- **Data excerpts**:
-- ==== Sys2Proof/Certificates/Slice0/Obligations.lean ====
section
/-!
DEFINITION. The statements for the provers. Each docstring names the rule of spec/ it formalises; the helpers come
first.
-/

open Sys2Proof Sys2Proof.Machine

namespace Sys2Proof.Claims

/-! ### What a completed instruction leaves -/

/-- The executing core's instruction has completed with sequential flow and written v to x d. -/
def wrote (s : State) (d : XReg) (v : Word) : State := s.completed (s.me.arch.setX d v)

/-- The instruction has completed with sequential flow and written no register. -/
def kept (s : State) : State := s.completed s.me.arch

/-- `exec i s` answers a next state, in which the instruction has completed and x d holds a value with property P. -/
def Writes (i : Instr) (s : State) (d : XReg) (P : Word → Prop) : Prop := ∃ v, P v ∧ exec i s = .next (wrote s d v)

/-- A comparison's result: 1 where it holds, else 0. -/
def IsFlag (p : Prop) (v : Word) : Prop := (p → v = 1) ∧ (¬p → v = 0)

/-- Everything but the listed cores is unchanged, and of these only the executing one. -/
def OnlyMe (s t : State) : Prop := t = { s with cores := t.cores } ∧ ∀ c, c ≠ s.turn → t.core c = s.core c

/-- Of a core, at most its registers, its open chunk's accounts and priority and whether it waits for a run, its
debugger's single step and its watchdog have changed. -/
def OnlyArch (k l : Core) : Prop :=
  l = { k with
    arch := l.arch, chunks := l.chunks, prioPc := l.prioPc, await := l.await, dbg := l.dbg, progress := l.progress }

/-- Of a core's registers, at most the x registers, the next pc and the loop counts have changed. -/
def OnlyX (a b : Arch) : Prop := b = { a with x := b.x, pc := b.pc, loop0 := b.loop0, loop1 := b.loop1 }

/-- The executing core is at the end of what it has started: its chunk can end with nothing to commit, its sequencer is
empty, and it waits for nothing. -/
abbrev Quiet (s : State) : Prop := s.me.breakRun.endChunk.chunks = [] ∧ s.me.seq = [] ∧ s.me.wait = none

/-- The state once the executing core's chunk has ended. -/
def ended (s : State) : State := s.setMe s.me.breakRun.endChunk

end Sys2Proof.Claims

open Sys2Proof.Claims

/-! ### Scalar instructions (05) -/

/-- R96: the sixteen register operations, each with its value in exact arithmetic. -/
def Obligations.IntegerRegisterOperations : Prop :=
  ∀ (s : State) (d a b : XReg),
    Writes (.add d a b) s d (fun v => v.toNat = ((s.x a).toNat + (s.x b).toNat) % 2 ^ 64)
    ∧ Writes (.sub d a b) s d (fun v => (v.toNat : Int) = ((s.x a).toNat - (s.x b).toNat : Int) % 2 ^ 64)
    ∧ Writes (.and d a b) s d (fun v => ∀ i < 64, v.getLsbD i = ((s.x a).getLsbD i && (s.x b).getLsbD i))
    ∧ Writes (.or d a b) s d (fun v => ∀ i < 64, v.getLsbD i = ((s.x a).getLsbD i || (s.x b).getLsbD i))
    ∧ Writes (.xor d a b) s d (fun v => ∀ i < 64, v.getLsbD i = ((s.x a).getLsbD i ^^ (s.x b).getLsbD i))
    ∧ Writes (.sll d a b) s d (fun v => v.toNat = (s.x a).toNat * 2 ^ ((s.x b).toNat % 64) % 2 ^ 64)
    ∧ Writes (.srl d a b) s d (fun v => v.toNat = (s.x a).toNat / 2 ^ ((s.x b).toNat % 64))
    ∧ Writes (.sra d a b) s d (fun v => v.toInt = (s.x a).toInt / 2 ^ ((s.x b).toNat % 64))
    ∧ Writes (.seq d a b) s d (IsFlag (s.x a = s.x b))
    ∧ Writes (.sne d a b) s d (IsFlag (s.x a ≠ s.x b))
    ∧ Writes (.slt d a b) s d (IsFlag ((s.x a).toInt < (s.x b).toInt))
    ∧ Writes (.sltu d a b) s d (IsFlag ((s.x a).toNat < (s.x b).toNat))
    ∧ Writes (.min d a b) s d (fun v => v.toInt = Min.min (s.x a).toInt (s.x b).toInt)
    ∧ Writes (.max d a b) s d (fun v => v.toInt = Max.max (s.x a).toInt (s.x b).toInt)
    ∧ Writes (.minu d a b) s d (fun v => v.toNat = Min.min (s.x a).toNat (s.x b).toNat)
    ∧ Writes (.maxu d a b) s d (fun v => v.toNat = Max.max (s.x a).toNat (s.x b).toNat)

/-- R97, R98: immediates of at most 64 bits, sign-extended; MV (R104) and SEL (R112), whose condition is d. -/
def Obligations.ImmediateAndMoveOperations : Prop :=
  ∀ (s : State) (d a b : XReg) (v : Int) (n : Nat),
    Writes (.addi d a v) s d (fun w => (w.toNat : Int) = ((s.x a).toNat + v) % 2 ^ 64)
    ∧ Writes (.andi d a v) s d (fun w => w = s.x a &&& BitVec.ofInt 64 v)
    ∧ Writes (.ori d a v) s d (fun w => w = s.x a ||| BitVec.ofInt 64 v)
    ∧ Writes (.xori d a v) s d (fun w => w = s.x a ^^^ BitVec.ofInt 64 v)
    ∧ Writes (.slli d a n) s d (fun w => w.toNat = (s.x a).toNat * 2 ^ n % 2 ^ 64)
    ∧ Writes (.srli d a n) s d (fun w => w.toNat = (s.x a).toNat / 2 ^ n)
    ∧ Writes (.srai d a n) s d (fun w => w.toInt = (s.x a).toInt / 2 ^ n)
    ∧ Writes (.slti d a v) s d (IsFlag ((s.x a).toInt < v))
    ∧ Writes (.li d v) s d (fun w => (w.toNat : Int) = v % 2 ^ 64)
    ∧ Writes (.mv d a) s d (fun w => w = s.x a)
    ∧ Writes (.sel d a b) s d (fun w => (s.x d ≠ 0 → w = s.x a) ∧ (s.x d = 0 → w = s.x b))

/-- R99: products and quotients in exact arithmetic, counts of bits, and the bytes in reverse order. -/
def Obligations.MultiplyDivideAndCount : Prop :=
  ∀ (s : State) (d a b : XReg),
    Writes (.mul d a b) s d (fun v => v.toNat = (s.x a).toNat * (s.x b).toNat % 2 ^ 64)
    ∧ Writes (.mulh d a b) s d (fun v => v.toInt = (s.x a).toInt * (s.x b).toInt / 2 ^ 64)
    ∧ Writes (.mulhu d a b) s d (fun v => v.toNat = (s.x a).toNat * (s.x b).toNat / 2 ^ 64)
    ∧ Writes (.mulhsu d a b) s d (fun v => v.toInt = (s.x a).toInt * (s.x b).toNat / 2 ^ 64)
    ∧ Writes (.div d a b) s d (fun v => s.x b ≠ 0 →
        v = BitVec.ofInt 64 ((s.x a).toInt.tdiv (s.x b).toInt))
    ∧ Writes (.divu d a b) s d (fun v => s.x b ≠ 0 → v.toNat = (s.x a).toNat / (s.x b).toNat)
    ∧ Writes (.rem d a b) s d (fun v => s.x b ≠ 0 →
        v.toInt = (s.x a).toInt - (s.x b).toInt * (s.x a).toInt.tdiv (s.x b).toInt)
    ∧ Writes (.remu d a b) s d (fun v => s.x b ≠ 0 → v.toNat = (s.x a).toNat % (s.x b).toNat)
    ∧ Writes (.clz d a) s d (fun v => v.toNat ≤ 64 ∧ (∀ i < 64, 64 - v.toNat ≤ i → (s.x a).getLsbD i = false)
      ∧ (v.toNat < 64 → (s.x a).getLsbD (63 - v.toNat) = true))
    ∧ Writes (.ctz d a) s d (fun v => v.toNat ≤ 64 ∧ (∀ i < v.toNat, (s.x a).getLsbD i = false)
      ∧ (v.toNat < 64 → (s.x a).getLsbD v.toNat = true))
    ∧ Writes (.popc d a) s d (fun v => v.toNat = ((List.range 64).filter (fun i => (s.x a).getLsbD i)).length)
    ∧ Writes (.bswap d a) s d (fun v => ∀ i < 8, v.extractLsb' (8 * i) 8 = (s.x a).extractLsb' (8 * (7 - i)) 8)
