theorem safe_writeRingReg {n : Reg8} {k : Fin 6} {v : Word} : Safe (s.writeRingReg n k v) := by
  unfold State.writeRingReg
  dsimp only
  split
  · exact safe_writeRing
  · exact safe_writeRing
  · exact safe_writeEnd
  · exact safe_writeEnd
  · exact safe_writeRing
  · exact safe_writeRing

theorem safe_writeSpecial {sid : Nat} {v : Word} : Safe (s.writeSpecial sid v) := by
  unfold State.writeSpecial
  split
  · exact safe_done
  · refine safe_ite safe_writeBm (safe_ite safe_writeChcfg ?_)
    split
    · exact safe_writeRingReg
    · split
      · exact safe_writeTrapReg
      · exact safe_writeTrapReg
      · exact safe_writeTrapReg
      · exact safe_writeTrapReg
      · exact safe_writeTrapReg
      · exact safe_writeShape
      · exact safe_writeTmode
      · exact safe_writeAmax
      · exact safe_writeAmax
      · exact safe_writePerm
      · exact safe_writeGang
      · exact safe_writeAccmode
      · exact safe_writeStashCfg
      · exact safe_writeChunkLim
      · exact safe_writeLoop
      · exact safe_writeLoop
      · exact safe_writeWaitcfg
      · exact safe_trap

theorem safe_swr {r : XReg} {sid : BitVec 8} : Safe (execSwr r sid s) :=
  safe_ite safe_trap (safe_ite safe_trap safe_writeSpecial)

/-! ### Synchronisation (09) -/

theorem safe_barv {n : Reg8} : Safe (execBarv n s) :=
  safe_boundary fun _ => safe_ite safe_finish (safe_ite safe_blocked safe_finish)

theorem safe_bwait {n : Reg8} : Safe (execBwait n s) := safe_ite safe_blocked safe_finish

theorem safe_bmask {d a : XReg} : Safe (execBmask d a s) := safe_boundary fun _ => safe_finish

theorem safe_sstepEnd : Safe (sstepEnd s) := safe_ite safe_blocked safe_finish

theorem safe_sstepArriveAgain : Safe (sstepArriveAgain s) :=
  safe_ite safe_finish (safe_ite safe_blocked safe_sstepEnd)

theorem safe_sstepExchange : Safe (sstepExchange s) := safe_ite safe_sstepArriveAgain safe_blocked

theorem safe_sstepRelease : Safe (sstepRelease s) := safe_ite safe_blocked safe_sstepExchange

theorem safe_sstepArrive : Safe (sstepArrive s) := safe_ite safe_sstepRelease (safe_ite safe_blocked safe_sstepRelease)

theorem safe_sstep : Safe (execSstep s) := safe_boundary fun _ => safe_ite safe_sstepRelease
  (safe_ite safe_sstepExchange (safe_ite safe_sstepArriveAgain (safe_ite safe_sstepEnd safe_sstepArrive)))

theorem safe_deliver {i : Instr} {dst : CoreId} {ch : Fin 16} {n : Nat} {b : Body} : Safe (s.deliver i dst ch n b) :=
  safe_ite safe_faultMe (safe_ite safe_blocked (safe_ite safe_faultMe safe_finish))

theorem safe_send {d a : XReg} {req : Bool} {len : Fin 8} : Safe (execSend d a req len s) := by
  unfold execSend
  refine safe_ite safe_deliver ?_
  split
  · exact safe_takeTrap
  · refine safe_boundary fun _ => ?_
    split
    · exact safe_faultMe
    · exact safe_deliver

theorem safe_takeMessage {d : XReg} {ch : Fin 16} : Safe (s.takeMessage d ch) := safe_ite safe_finish safe_finish

theorem safe_recv {d : XReg} {ch : Fin 16} : Safe (execRecv d ch s) :=
  safe_ite safe_trap (safe_boundary fun _ => safe_ite safe_blocked safe_takeMessage)

theorem safe_rpoll {d : XReg} {ch : Fin 16} : Safe (execRpoll d ch s) :=
  safe_ite safe_trap (safe_boundary fun _ => safe_takeMessage)

theorem safe_take {d a : XReg} {addr : Word} : Safe (s.take d a addr) := by
  unfold State.take
  refine safe_ite safe_faultMe (safe_ite (safe_ite safe_blocked safe_blocked) ?_)
  split
  · exact safe_faultMe
  · exact safe_ite safe_finish (safe_ite safe_blocked safe_blocked)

- **Task brief**:
Transcribe the records above from the line holding "a &&& BitVec.ofInt 64 v)" down to the line holding "a).toNat / 2 ^ n)", inclusive, without adding anything.

- **Solution to the exercise**:
    ∧ Writes (.andi d a v) s d (fun w => w = s.x a &&& BitVec.ofInt 64 v)
    ∧ Writes (.ori d a v) s d (fun w => w = s.x a ||| BitVec.ofInt 64 v)
    ∧ Writes (.xori d a v) s d (fun w => w = s.x a ^^^ BitVec.ofInt 64 v)
    ∧ Writes (.slli d a n) s d (fun w => w.toNat = (s.x a).toNat * 2 ^ n % 2 ^ 64)
    ∧ Writes (.srli d a n) s d (fun w => w.toNat = (s.x a).toNat / 2 ^ n)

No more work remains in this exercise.